英文:
Looping through struct column to get conditional outcome as new columns
问题
以下是您要翻译的代码部分:
Say I have a table in BQ called `rating` with a struct column called `rating_record`. Schema as:
[
{
"name": "id",
"mode": "NULLABLE",
"type": "STRING",
"description": null,
"fields": []
},
{
"name": "rating_record",
"mode": "NULLABLE",
"type": "RECORD",
"description": null,
"fields": [
{
"name": "high_drop",
"type": "BOOLEAN",
"fields": []
},
{
"name": "medium_bump",
"type": "BOOLEAN",
"fields": []
}
]
}
]
rating_record
包含字段 high_drop
和 medium_bump
,可能会有许多带有后缀 _drop
和 _bump
的字段,其值为 true 或 false。
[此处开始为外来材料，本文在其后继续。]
/-- The decode rules of 02 R64 and R66 for the fields of an operation. -/
def VRow.fieldsOk (r : VRow) (f : VFmt) : Bool :=
  (r.ad || f.ad == 0) && (r.as1 || f.as1 == 0) && (r.as2 || f.as2 == 0) && (r.as3 || f.as3 == 0)
  && (r.scl || f.scl == 0) && (f.scl == 0 || f.as2 == 0)
  && (r.ds || (r.scl && f.scl == 1) || f.ds == 0) && (r.qn || f.qn == 0)
  && (if r.rnd then f.rnd.toNat < 6 else f.rnd == 0) && r.fn.ok f.fn.toNat && f.cnt == 0 && f.rsv == 0

/-- Element `k` of the Types column (0 AD, 1 AS1, 2 AS2, 3 AS3): whether type `t` is permitted, given the types of the operands
tested before it (02 R55, R66). -/
def typeOk (vop k t : Nat) (prev : Nat → Option Nat) : Bool :=
  let same (j : Nat) := prev j == some t
  let f64 := t == 0 || t == 1
  if vop = 0x00 then k == 0 || (prev 0).any fun u => typeBits u == typeBits t
  else if vop = 0x01 then isF t || isI t
  else if vop = 0x02 then isF t || isI t
  else if vop = 0x03 then isI t
  else if vop = 0x04 then if k = 3 then isI t || isM t else k == 0 || same 0
  else if vop = 0x05 then if k = 2 then isI t else k == 0 || same 0
  else if vop = 0x06 ∨ vop = 0x42 ∨ vop = 0x43 then isI t && (k == 0 || same 0)
  else if vop = 0x13 ∨ vop = 0x14 then f64 && (k == 0 || same 0)
  else if vop = 0x1C then if k = 0 then isI t || isM t else isF t && (k == 1 || same 1)
  else if vop = 0x1D then if k = 0 then isI t else isF t
  else if 0x10 ≤ vop ∧ vop ≤ 0x1E then isF t && (k == 0 || same 0)
  else if vop = 0x20 then if k = 0 ∨ k = 3 then t == 1 else (t == 2 || t == 3) && (k == 1 || same 1)
  else if vop = 0x3F then if k = 0 then isI t || isM t else isI t && (k == 1 || same 1)
  else if 0x30 ≤ vop ∧ vop ≤ 0x41 then isI t && (k == 0 || same 0)
  else if vop = 0x50 then f64 && (k == 1 || same 1)
  else if vop = 0x51 ∨ vop = 0x55 ∨ vop = 0x56 then f64
  else if vop = 0x57 then isF t || isI t
  else if vop = 0x58 then isI t || isM t
  else isI t

/-! ### Stream descriptors (02 R33) -/

/-- The four words of a descriptor. -/
structure Desc where
  w0 : Word64
  w1 : Word64
  w2 : Word64
  w3 : Word64
  deriving DecidableEq, Repr

def Desc.base (d : Desc) : Nat := bits d.w0 41 0
def Desc.stride (d : Desc) : Int := (d.w1.truncate 40).toInt
def Desc.trans (d : Desc) : Bool := d.w2.getLsbD 55
def Desc.link (d : Desc) : Nat := bits d.w2 54 52
def Desc.brw (d : Desc) : Nat := bits d.w2 51 46
def Desc.masken (d : Desc) : Bool := d.w2.getLsbD 39
def Desc.maskinv (d : Desc) : Bool := d.w2.getLsbD 38
def Desc.zero (d : Desc) : Bool := d.w2.getLsbD 37
def Desc.mode (d : Desc) : Nat := bits d.w2 33 32
def Desc.type (d : Desc) : Nat := bits d.w2 31 28
def Desc.maskptr (d : Desc) : Nat := bits d.w3 63 32
def Desc.idxptr (d : Desc) : Nat := bits d.w3 31 0

/-- Whether a pointer in use names a 32-byte-aligned location in the desk. -/
def ptrOk (p : Nat) : Bool := p % 32 == 0 && p < deskBytes

/-- The part that a descriptor plays. -/
inductive Part where
  | data | index | mask
  deriving DecidableEq, Repr

/-- The byte offsets of the offending fields (02 R34, R36, R439; R42 with `maskAllowed` false). The rule that a mask-bit operand is contiguous
or transient is tested on operand descriptors: an index descriptor of TYPE Ah, strided or not, breaks no rule here and is reported as TYPE
(R36), where R34 does not say whether its own rule comes first: DESIGN CHOICE (log 133). -/
def Desc.offending (d : Desc) (part : Part) (maskAllowed : Bool) : List Nat :=
  let on (b : Bool) (o : Nat) : List Nat := if b then [o] else []
  let ty := d.type
  on (bits d.w0 63 42 != 0) 5
  ++ on (bits d.w1 63 40 != (if d.w1.getLsbD 39 then 0xFFFFFF else 0)) 13
  ++ on (bits d.w2 27 0 != 0) 16
  ++ on (11 ≤ ty) 19
  ++ on (bits d.w2 36 34 != 0) 20
  ++ on (bits d.w2 45 40 != 0) 21
  ++ on (bits d.w2 63 56 != 0) 23
  ++ on (!d.trans && d.link != 0) 22
  ++ on (if d.mode = 3 then d.brw == 0 || 32 < d.brw else d.brw != 0) 21
  ++ on (!d.masken && d.maskinv) 20
  ++ on (!d.masken && d.maskptr != 0) 28
  ++ on (d.mode != 2 && d.idxptr != 0) 24
  ++ on ((d.mode == 0 || d.mode == 2) && d.stride != 0) 8
  ++ on (d.mode == 3 && d.stride == 0) 8
  ++ on (d.trans && d.base != 0) 0
  ++ on (d.trans && d.stride != 0) 8
  ++ on (d.trans && d.brw != 0) 21
  ++ on (d.trans && (d.mode != 0 || d.zero)) 20
  ++ on (d.trans && d.idxptr != 0) 24
  ++ (match part with
      | .data => on (ty == 10 && !d.trans && d.mode != 0) 20 ++ on (!maskAllowed && d.masken) 20
      | .index => on (d.masken || (!d.trans && d.mode != 0 && d.mode != 1)) 20 ++ on (d.idxptr != 0) 24 ++ on (d.maskptr != 0) 28
      | .mask => on (d.masken || (!d.trans && d.mode != 0)) 20 ++ on (d.idxptr != 0) 24 ++ on (d.maskptr != 0) 28)

/-- The DESC-RSV subcode, if a field breaks a rule. -/
def Desc.rsvFault (d : Desc) (part : Part) (maskAllowed : Bool) : Option Nat := (d.offending part maskAllowed).min?

/-- p(i) of bit-reversed mode (02 R37). -/
def revIndex (w i : Nat) : Nat := i / 2 ^ w * 2 ^ w + revBits w i

/-- Address of element `i`, with index element `x` in indexed mode, exact (02 R37). -/
def Desc.elemAddr (d : Desc) (i : Nat) (x : Int) : Int :=
  let s : Int := typeBytes d.type
  if d.type = 10 then d.base + i / 8
  else if d.mode = 0 then d.base + i * s
  else if d.mode = 1 then d.base + i * d.stride * s
  else if d.mode = 2 then d.base + x * s
  else d.base + revIndex d.brw i * d.stride * s

/-- Footprint hull over elements `vx` to `vl - 1`: lowest and highest byte (02 R50); none for links, indexed operands and no element. -/
def Desc.hull (d : Desc) (vx vl : Nat) : Option (Int × Int) :=
  if d.trans ∨ d.mode = 2 ∨ vl ≤ vx then none
  else
    let as := (upFrom vx (vl - vx)).map fun i => d.elemAddr i 0
    match as with
    | [] => none
    | a :: r => some (r.foldl min a, r.foldl max a + (typeBytes d.type - 1))

/-! ### Operands of an operation -/

/-- A descriptor reference: its operation, its place in the operand order (3 for each operand, then its index stream and its mask),
the OPND code, the value that names it, and the desk offset it names when it names one (02 R55, R57). -/
structure DRef where
  pos : Nat
  ord : Nat
  opnd : Nat
  val : Word64
  off : Option Nat
  part : Part
  maskAllowed : Bool
  d : Desc
  deriving DecidableEq, Repr

/-- The operand number 0 to 3 of a reference. -/
def DRef.k (r : DRef) : Nat := r.ord / 3

/-- Whether it is the destination. -/
def DRef.isDst (r : DRef) : Bool := r.ord == 0

/-- An operation with its descriptors. -/
structure ROp where
  pos : Nat
  v : VOp
  refs : List DRef
  deriving DecidableEq, Repr

def ROp.ref (o : ROp) (ord : Nat) : Option DRef := o.refs.find? fun r => r.ord == ord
我想要使用一个 dbt 宏来迭代此记录类型(struct)字段,以创建两个新列,分别对应 id
,称为 drop_reasons
和 bump_reasons
- 在这种情况下,如果值为 true,则 drop_reasons
将等于 'high_drop'
。
我尝试使用 sql_statement
来迭代记录,并使用 dbt_utils.get_query_results_as_dict
来获取结果,但无法相应地创建列。
{% set sql_statement %}
select id, rating_record from {{ ref('source_table' }}
{% endset %}
{%- set ids_and_ratings = dbt_utils.get_query_results_as_dict(sql_statement) -%}
select
{% for id in ids_and_ratings['id'] | unique -%}
{% set bump_reasons = [] %}
{% set drop_reasons = [] %}
{% for rating_record in ids_and_ratings['rating_record'] | unique -%}
{% for key, value in fromjson(rating_record).items() -%}
{% if key.endswith('bump') and value is sameas true %}
{{ bump_reasons.append(key) }}
{% elif key.endswith('drop') and value is sameas true %}
{{ drop_reasons.append(key) }}
{% endif %}
{% endfor %}
{% endfor %}
{{ print(drop_reasons) }}
{% endfor %}
from {{ ref('source_table' }}
请注意,这是您的代码的翻译部分,我已经省略了您的要求以及问题。如果您需要更多信息或有其他问题,请随时告诉我。
英文:
Say I have a table in BQ called rating
with a struct column called rating_record
. Schema as:
[
{
"name": "id",
"mode": "NULLABLE",
"type": "STRING",
"description": null,
"fields": []
},
{
"name": "rating_record",
"mode": "NULLABLE",
"type": "RECORD",
"description": null,
"fields": [
{
"name": "high_drop",
"type": "BOOLEAN",
"fields": []
},
{
"name": "medium_bump",
"type": "BOOLEAN",
"fields": []
}
]
rating_record
contains fields high_drop
and medium_bump
and there could be many fields with suffix _drop
and _bump
with true or false values. I want to iterate this record type (struct) field using a dbt macro to create two new columns against an id
called drop_reasons
& bump_reasons
- drop_reasons
in this case would be = 'high_drop'
if the value is true.
I tried to iterate the record with a sql_statement
and using dbt_utils.get_query_results_as_dict
to get the outcome but unable to create columns accordingly.
{% set sql_statement %}
select id, rating_record from {{ ref('source_table' }}
{% endset %}
{%- set ids_and_ratings = dbt_utils.get_query_results_as_dict(sql_statement) -%}
select
{% for id in ids_and_ratings['id'] | unique -%}
{% set bump_reasons = [] %}
{% set drop_reasons = [] %}
{% for rating_record in ids_and_ratings['rating_record'] | unique -%}
{% for key, value in fromjson(rating_record).items() -%}
{% if key.endswith('bump') and value is sameas true %}
{{ bump_reasons.append(key) }}
{% elif key.endswith('drop') and value is sameas true %}
{{ drop_reasons.append(key) }}
{% endif %}
{% endfor %}
{% endfor %}
{{ print(drop_reasons) }}
{% endfor %}
from {{ ref('source_table' }}
答案1
得分: 0
I suppose values in the fields of the table schema is a single value rather than an array.
表模式字段中的值应该是单个值而不是数组。
get_query_results_as_dict returns a key of the column and the value to be a list of the column value.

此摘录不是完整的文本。